En France, près de 250 000 usurpations d’immatriculation sont enregistrées chaque année, selon le ministère de l’Intérieur. Pour lutter contre ce phénomène, l’État a décidé de modifier l’apparence des plaques provisoires utilisées pour les véhicules neufs ou importés. Les anciennes plaques blanches « WW » sont désormais remplacées par des plaques roses, plus visibles et plus difficiles à contrefaire.
Ce changement n’est pas esthétique, mais plutôt un moyen de faciliter l’identification et le contrôle des véhicules par les forces de l’ordre. L’objectif est de détecter les fraudes et d’éviter que les gens ne roulent avec une plaque provisoire qui a expiré. La date limite de validité de la plaque est clairement indiquée, comme pour les yaourts, ce qui permet aux policiers de vérifier immédiatement si le véhicule est en règle ou non.
Les conséquences de l’usurpation d’immatriculation
L’usurpation d’immatriculation peut avoir des conséquences graves pour les automobilistes. Certains ont vu s’accumuler des centaines d’amendes, pour des montants atteignant plusieurs centaines de milliers d’euros.
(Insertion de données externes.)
/-- 10_state.md R20, column "written by" (R24 to R31): at a tick with `rst` 0 a register changes only where one of
its writers says so; `now` counts. -/
def Obligations.RegistersChangeOnlyByTheirWriters : Prop :=
  ∀ s t : State, s.pins.rst = false → step s = .next t →
    t.config = s.config ∧ t.now = s.now + 1 ∧ t.waveform = s.waveform.tail ∧ t.ticks = s.ticks + 1 ∧
    (t.wt ≠ s.wt → s.armed = false ∧ s.row.kind ≠ .ctrl ∧
      t.wt = ⟨s.now, BitVec.ofNat 32 s.row.window⟩) ∧
    (t.ft ≠ s.ft → s.stepReg = 5 ∧ t.ft = ⟨s.now, BitVec.ofNat 32 s.config.params.tFrame⟩) ∧
    (t.raw ≠ s.raw → (s.stepReg = 5 ∧ t.raw = 0) ∨
      (s.stepReg = 11 ∧ t.stepReg = 7 ∧ t.raw = s.raw ||| (1#32 <<< (s.idx.toNat % 32)))) ∧
    (t.idx ≠ s.idx → (s.stepReg = 5 ∧ t.idx = 31) ∨
      (s.stepReg = 11 ∧ t.stepReg ≠ 11 ∧ t.idx = s.idx - 1)) ∧
    (t.address ≠ s.address ∨ t.data ≠ s.data → s.stepReg = 14 ∧ frameOk s.raw = true) ∧
    (t.result ≠ s.result → s.stepReg ≠ 15 ∧ t.stepReg = 15)

/-- 10_state.md R32: whatever the pulse registers held, after a tick with `rst` 0 each of the four is 1 exactly
when its event happened at that tick; `frame_valid` and `reject_valid` are never 1 together. -/
def Obligations.PulsesMarkTheirEvents : Prop :=
  ∀ s t : State, s.pins.rst = false → step s = .next t →
    (t.frameValid = true ↔ s.stepReg = 14 ∧ frameOk s.raw = true) ∧
    (t.rejectValid = true ↔ s.stepReg ≠ 15 ∧ t.stepReg = 15 ∧ t.result ≠ .accepted) ∧
    (t.dbgPollTick = true ↔ s.armed = false ∧ (s.row.kind = .wait .mark ∨ s.row.kind = .wait .nonMark)) ∧
    (t.dbgBitTick = true ↔ s.stepReg = 11 ∧ t.stepReg ≠ 11) ∧
    ¬ (t.frameValid = true ∧ t.rejectValid = true)

/-- 20_memory.md R61, R63 and 40_level_sampler.md R114: two samples of the same level give the same next state;
and at the tick of a CTRL step, of DONE, and at a RETAIN poll tick whose window has expired any two samples do. -/
def Obligations.OnlyTheLevelOfTheSampleMatters : Prop :=
  ∀ (s : State) (rst : Bool) (a b : Reading) (later : List PinInput),
    levelOf s.config (readingOf s.config a) = levelOf s.config (readingOf s.config b) ∨
      s.row.kind = .ctrl ∨ s.row.kind = .pause ∨
      (s.armed = true ∧ expired s.now s.wt = true ∧ ∃ l, s.row.kind = .retain l) →
    step { s with waveform := ⟨rst, a⟩ :: later } = step { s with waveform := ⟨rst, b⟩ :: later }

/-- 10_state.md R24: "No rule's outcome depends on the absolute value of `now`, only on differences": a tick with
`rst` 0 commutes with moving `now` and the starts of both timers by any amount, modulo 2^32. -/
def Obligations.AbsoluteTimeDoesNotMatter : Prop :=
  ∀ (s t : State) (d : Word), s.pins.rst = false → step s = .next t →
    step (shiftTime d s) = .next (shiftTime d t)

/-- 45_integrity_and_frame_loop.md R219 and 93_implementation_defined.md U15: states that differ only in `WT`
while no window is running, and in `FT`, `raw` and `idx` outside a decode attempt, stay so and show the same
outputs: what an earlier round left there plays no part in a later one. -/
def Obligations.StaleRegistersAreNeverRead : Prop :=
  ∀ s t s' : State, SameLive s t → step s = .next s' →
    ∃ t', step t = .next t' ∧ SameLive s' t' ∧ s'.outputs = t'.outputs

/-- The invariant of the block (`Inv`, Sys2Proof/Safety.lean) holds at reset and after any tick with `rst` 1. -/
def Obligations.InvariantHoldsAfterReset : Prop :=
  Inv State.reset ∧
  ∀ s t : State, s.pins.rst = true → step s = .next t → Inv t
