/-- During an attempt the frame timer has run no longer than the deadline allows the whole visit. -/
theorem elapsed_le (hd : s.decoding) :
    (elapsed s.now s.ft).toNat ≤ s.config.params.deadlineBound (decode s.stepReg) + s.row.window := by
  obtain ⟨_, _, _, hle⟩ := hinv.frame_timer hd
  have := hinv.waited_le
  omega

/-- So one tick later it has counted one more. -/
theorem elapsed_succ (hd : s.decoding) :
    (elapsed (s.now + 1) s.ft).toNat = (elapsed s.now s.ft).toNat + 1 := by
  have hi := decoding_iff_decode.mp hd
  have hbound := s.config.deadlineBound_add_window_lt hi
  exact Machine.elapsed_succ _ _ (Nat.lt_of_le_of_lt (hinv.elapsed_le hd) hbound)

end facts

section tick

variable {s t : State} (hinv : Inv s) (hrst : s.pins.rst = false) (h : step s = .next t)
include hinv hrst h

theorem armed_window_step (ha : t.armed = true) :
    t.row.kind ≠ .ctrl ∧ t.wt.dur = BitVec.ofNat 32 t.row.window ∧ 1 ≤ t.waited ∧ t.waited ≤ t.row.window := by
  rcases continues_or_leaves hrst hinv.windowHeld h with hc | hl
  · have hrow : t.row = s.row := by rw [State.row, State.row, hc.stepReg, config_step h]
    have hlt := hc.window
    rw [hrow, hc.waited]
    exact ⟨hc.timed, hc.dur, by omega, hlt⟩
  · exact absurd (hl.armed.symm.trans ha) (by simp)

theorem idx_range_step : t.idx.toNat ≤ 31 ∨ t.idx = 63 := by
  rcases step_bit_cases hrst h with ⟨_, hidx, _⟩ | ⟨_, _, _, hidx, _⟩ | ⟨hs, _, _, hidx, _⟩ | ⟨hs, _, _, hidx, _⟩ <;>
    rw [hidx]
  · exact hinv.idx_range
  · exact .inl (by decide)
  all_goals
    have hle := hinv.bit_left hs
    exact (idx_pred_range hle).imp_left fun hlt => by omega

theorem first_burst_step (ht : t.stepReg = 6) : t.idx = 31 := by
  rcases step_bit_cases hrst h with ⟨_, hidx, _, h5, _⟩ | ⟨_, _, _, hidx, _⟩ | ⟨_, h7, _⟩ | ⟨_, h12, _⟩
  · rw [hidx]
    refine hinv.first_burst (not_not.mp fun h6 => h5 ?_)
    exact decode_eq_iff.mp (eq_predecessor (step_entered hrst h (j := .fbWaitMark) ht h6).1 (by simp))
  · exact hidx
  · exact absurd (ht.symm.trans h7) (by decide)
  · exact absurd (ht.symm.trans h12) (by decide)

theorem bit_left_step (ht : t.stepReg = 11) : t.idx.toNat ≤ 31 := by
  rcases step_bit_cases hrst h with ⟨_, hidx, _⟩ | ⟨_, h6, _⟩ | ⟨_, h7, _⟩ | ⟨_, h12, _⟩
  · rw [hidx]
    by_cases h11 : s.stepReg = 11
    · exact hinv.bit_left h11
    · have hs : s.stepReg = 10 :=
        decode_eq_iff.mp (eq_predecessor (step_entered hrst h (j := .bitWaitMark) ht h11).1 (by simp))
      rcases step_of_bitHead hrst h hs with ⟨_, h14⟩ | ⟨_, _, h15⟩ | ⟨hall, _⟩
      · exact absurd (ht.symm.trans h14) (by decide)
      · exact absurd (ht.symm.trans h15) (by decide)
      · exact hinv.idx_le hall
  · exact absurd (ht.symm.trans h6) (by decide)
  · exact absurd (ht.symm.trans h7) (by decide)
  · exact absurd (ht.symm.trans h12) (by decide)

theorem zero_counted_step (ht : t.stepReg = 12 ∨ t.stepReg = 13) : 1 ≤ t.zeros := by
  rcases step_bit_cases hrst h with ⟨hraw, hidx, _, _, h11⟩ | ⟨_, h6, _⟩ | ⟨_, h7, _⟩ | ⟨hs, _, hraw, hidx, _⟩
  · rw [(counts_of_eq hraw hidx).2]
    refine hinv.zero_counted (ht.elim (fun h12 => ?_) (fun h13 => ?_))
    · refine .inl (not_not.mp fun hne => ?_)
      have hs : s.stepReg = 11 :=
        decode_eq_iff.mp (eq_predecessor (step_entered hrst h (j := .zRetSpace) h12 hne).1 (by simp))
      exact absurd ((h11 hs).symm.trans h12) (by decide)
    · refine or_iff_not_imp_right.mpr fun hne => ?_
      exact decode_eq_iff.mp (eq_predecessor (step_entered hrst h (j := .zWaitMark) h13 hne).1 (by simp))
  · rw [h6] at ht
    exact absurd ht (by decide)
  · rw [h7] at ht
    exact absurd ht (by decide)
  · rw [(counts_of_zero (hinv.bit_left hs) hinv.ones_le hraw hidx).2]
    omega

theorem all_bits_step (ht : t.stepReg = 14) : t.idx = 63 := by
  have hs : s.stepReg = 10 := by
    rcases step_target_cases hrst h with ⟨hk, hstay⟩ | ⟨htarget, _⟩
    · exact absurd (kind_eq_ctrl.mpr (.inr (.inr (.inr (decode_eq_iff.mpr (hstay.symm.trans ht)))))) hk
    · have hcheck : decode t.stepReg = .check := decode_eq_iff.mpr ht
      rw [hcheck] at htarget
      exact decode_eq_iff.mp (eq_predecessor htarget (by simp))
  have hidx := (step_keeps_bits hrst h (by simp [hs]) (by simp [hs])).2
  rcases step_of_bitHead hrst h hs with ⟨hall, _⟩ | ⟨_, _, h15⟩ | ⟨_, _, h11⟩
  · exact hidx.trans (hinv.idx_eq hall)
  · exact absurd (ht.symm.trans h15) (by decide)
  · exact absurd (ht.symm.trans h11) (by decide)

theorem raw_unclassified_step (hle : t.idx.toNat ≤ 31) (j : Nat) (hj : j ≤ t.idx.toNat) :
    t.raw.getLsbD j = false := by
  have hlt (hs : s.stepReg = 11) (hidx : t.idx = s.idx - 1) : t.idx.toNat < s.idx.toNat := by
    rw [hidx] at hle ⊢
    refine (idx_pred_range (hinv.bit_left hs)).resolve_right fun h63 => ?_
    rw [h63] at hle
    exact absurd hle (by decide)
  rcases step_bit_cases hrst h with ⟨hraw, hidx, _⟩ | ⟨_, _, hraw, _⟩ | ⟨hs, _, hraw, hidx, _⟩ |
    ⟨hs, _, hraw, hidx, _⟩ <;> rw [hraw]
  · exact hinv.raw_unclassified (hidx ▸ hle) j (hidx ▸ hj)
  · exact BitVec.getLsbD_zero
  · have hlt := hlt hs hidx
    have hs31 := hinv.bit_left hs
    rw [Nat.mod_eq_of_lt (by omega), getLsbD_setBit _ _ _ (by omega),
      hinv.raw_unclassified hs31 j (by omega)]
    simp only [Bool.false_or, decide_eq_false_iff_not]
    omega
  · have hlt := hlt hs hidx
    exact hinv.raw_unclassified (hinv.bit_left hs) j (by omega)

theorem done_result_step (ht : t.stepReg = 15) : t.result ≠ .none := by
  rcases step_result_cases hrst h with ⟨hres, _, hstep⟩ | ⟨_, _, hres, _⟩ | ⟨_, _, ⟨f, hres⟩, _⟩
  · rw [hres]
    exact hinv.done_result (not_not.mp fun hs => hstep hs ht)
  · simp [hres]
  · cases f <;> simp [hres, Failure.result]

/-- The bound of the windows where an attempt goes from one step to the next. -/
theorem armBound_move {j : Instr} (hmove : AttemptMove (decode s.stepReg) j) (ht : t.stepReg = encode j)
    (h5 : s.stepReg ≠ 5) :
    s.config.params.armBound s.zeros s.ones (decode s.stepReg) + s.row.window <
      s.config.params.armBound t.zeros t.ones j := by
  rcases step_bit_cases hrst h with ⟨hraw, hidx, _, _, hstay⟩ | ⟨hs, _⟩ | ⟨hs, h7, hraw, hidx, _⟩ |
    ⟨hs, h12, hraw, hidx, _⟩
  · obtain ⟨hones, hzeros⟩ := counts_of_eq hraw hidx
    rw [hones, hzeros]
    refine s.config.params.armBound_add_window_lt hmove (fun hbit => ?_) fun hz => ?_
    · have h11 : encode j = encode .bitWaitMark := ht.symm.trans (hstay (decode_eq_iff.mp hbit))
      rw [hbit, encode_injective h11] at hmove
      cases hmove
    · exact hinv.zero_counted (.inr (decode_eq_iff.mp hz))
  · exact absurd hs h5
  · have hle := hinv.bit_left hs
    obtain ⟨hones, hzeros⟩ := counts_of_one hle (hinv.raw_unclassified hle _ (Nat.le_refl _)) hraw hidx
    have hi : decode s.stepReg = .bitWaitMark := decode_eq_iff.mpr hs
    obtain rfl : j = .brRetMark := encode_injective (ht.symm.trans h7)
    rw [State.row, hones, hzeros, hi]
    exact (s.config.params.armBound_classify _ _).1
  · obtain ⟨hones, hzeros⟩ := counts_of_zero (hinv.bit_left hs) hinv.ones_le hraw hidx
    have hi : decode s.stepReg = .bitWaitMark := decode_eq_iff.mpr hs
    obtain rfl : j = .zRetSpace := encode_injective (ht.symm.trans h12)
    rw [State.row, hones, hzeros, hi]
    exact (s.config.params.armBound_classify _ _).2

/-- The bound of the deadline where an attempt goes from one step to the next. -/
theorem elapsed_lt_deadlineBound_move {j : Instr} (hd : s.decoding) (hmove : AttemptMove (decode s.stepReg) j)
    (ht : t.stepReg = encode j) : (elapsed s.now s.ft).toNat < s.config.params.deadlineBound j := by
  by_cases hhead : decode s.stepReg = .bitHead ∧ j = .bitWaitMark
  · obtain ⟨hs, rfl⟩ := hhead
    have hdur := (hinv.frame_timer hd).1
    rcases step_of_bitHead hrst h (decode_eq_iff.mp hs) with ⟨_, h14⟩ | ⟨_, _, h15⟩ | ⟨_, hexp, _⟩
    · exact absurd (ht.symm.trans h14) (by decide)
    · exact absurd (ht.symm.trans h15) (by decide)
    · have hlt := (not_expired_iff s.now s.ft).mp hexp
      rwa [hdur, toNat_duration s.config (by simp [Params.durations])] at hlt
  · exact Nat.lt_of_le_of_lt (hinv.elapsed_le hd) (s.config.params.deadlineBound_add_window_lt hmove hhead)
C’est le cas de Stéphane Ponchaux, un garagiste nordiste, qui a expliqué au micro de TF1 que « quand deux mêmes plaques circulent en même temps, malheureusement, c’est le dernier détenteur qui reçoit les procès, en majorité pour des excès de vitesse ».
Ces problèmes sont amplifiés depuis que la gestion des cartes grises a été confiée à des opérateurs privés pour décharger les préfectures. Le numéro de plaque provisoire est automatiquement attribué à un autre automobiliste après un délai de 14 mois, ce qui peut entraîner des confusions et des abus.
Les avantages des plaques roses
Les nouvelles plaques roses sont plus visibles que les anciennes plaques blanches et permettent une meilleure identification des véhicules. La commissaire Cassandre Leblond, du Service départemental de sécurité publique du Nord, a expliqué que « l’objectif, c’est de faciliter l’identification et le contrôle pour les forces de l’ordre, afin de lutter contre la fraude et d’éviter que les gens ne roulent avec une plaque provisoire qui a expiré ».
Les contrôles routiers se multiplient depuis l’introduction des plaques roses. Certains automobilistes se plaignent de se faire contrôler sans cesse, même si leur plaque est encore valide. C’est le cas d’un automobiliste qui a déclaré que « depuis que j’ai ces plaques roses, je me fais sans cesse contrôler. Pourtant, c’est marqué qu’elles sont valides encore 4 mois, donc je ne comprends pas ».
Les prochaines étapes
Les autorités espèrent que les nouvelles plaques roses contribueront à réduire le nombre d’usurpations d’immatriculation et à améliorer la sécurité routière. Les automobilistes sont invités à vérifier régulièrement la validité de leur plaque d’immatriculation pour éviter les problèmes.
En attendant, les forces de l’ordre continuent de contrôler les véhicules pour détecter les fraudes et les abus. Les automobilistes qui circulent avec une plaque expirée s’exposent à une amende de 135 euros, un montant sans commune mesure avec les conséquences financières d’une usurpation.
L’usurpation d’immatriculation est le fait de utiliser une plaque d’immatriculation qui n’est pas attribuée à son véhicule ou qui a expiré.
Il est recommandé de vérifier régulièrement la validité de votre plaque d’immatriculation et de signaler tout problème à l’autorité compétente.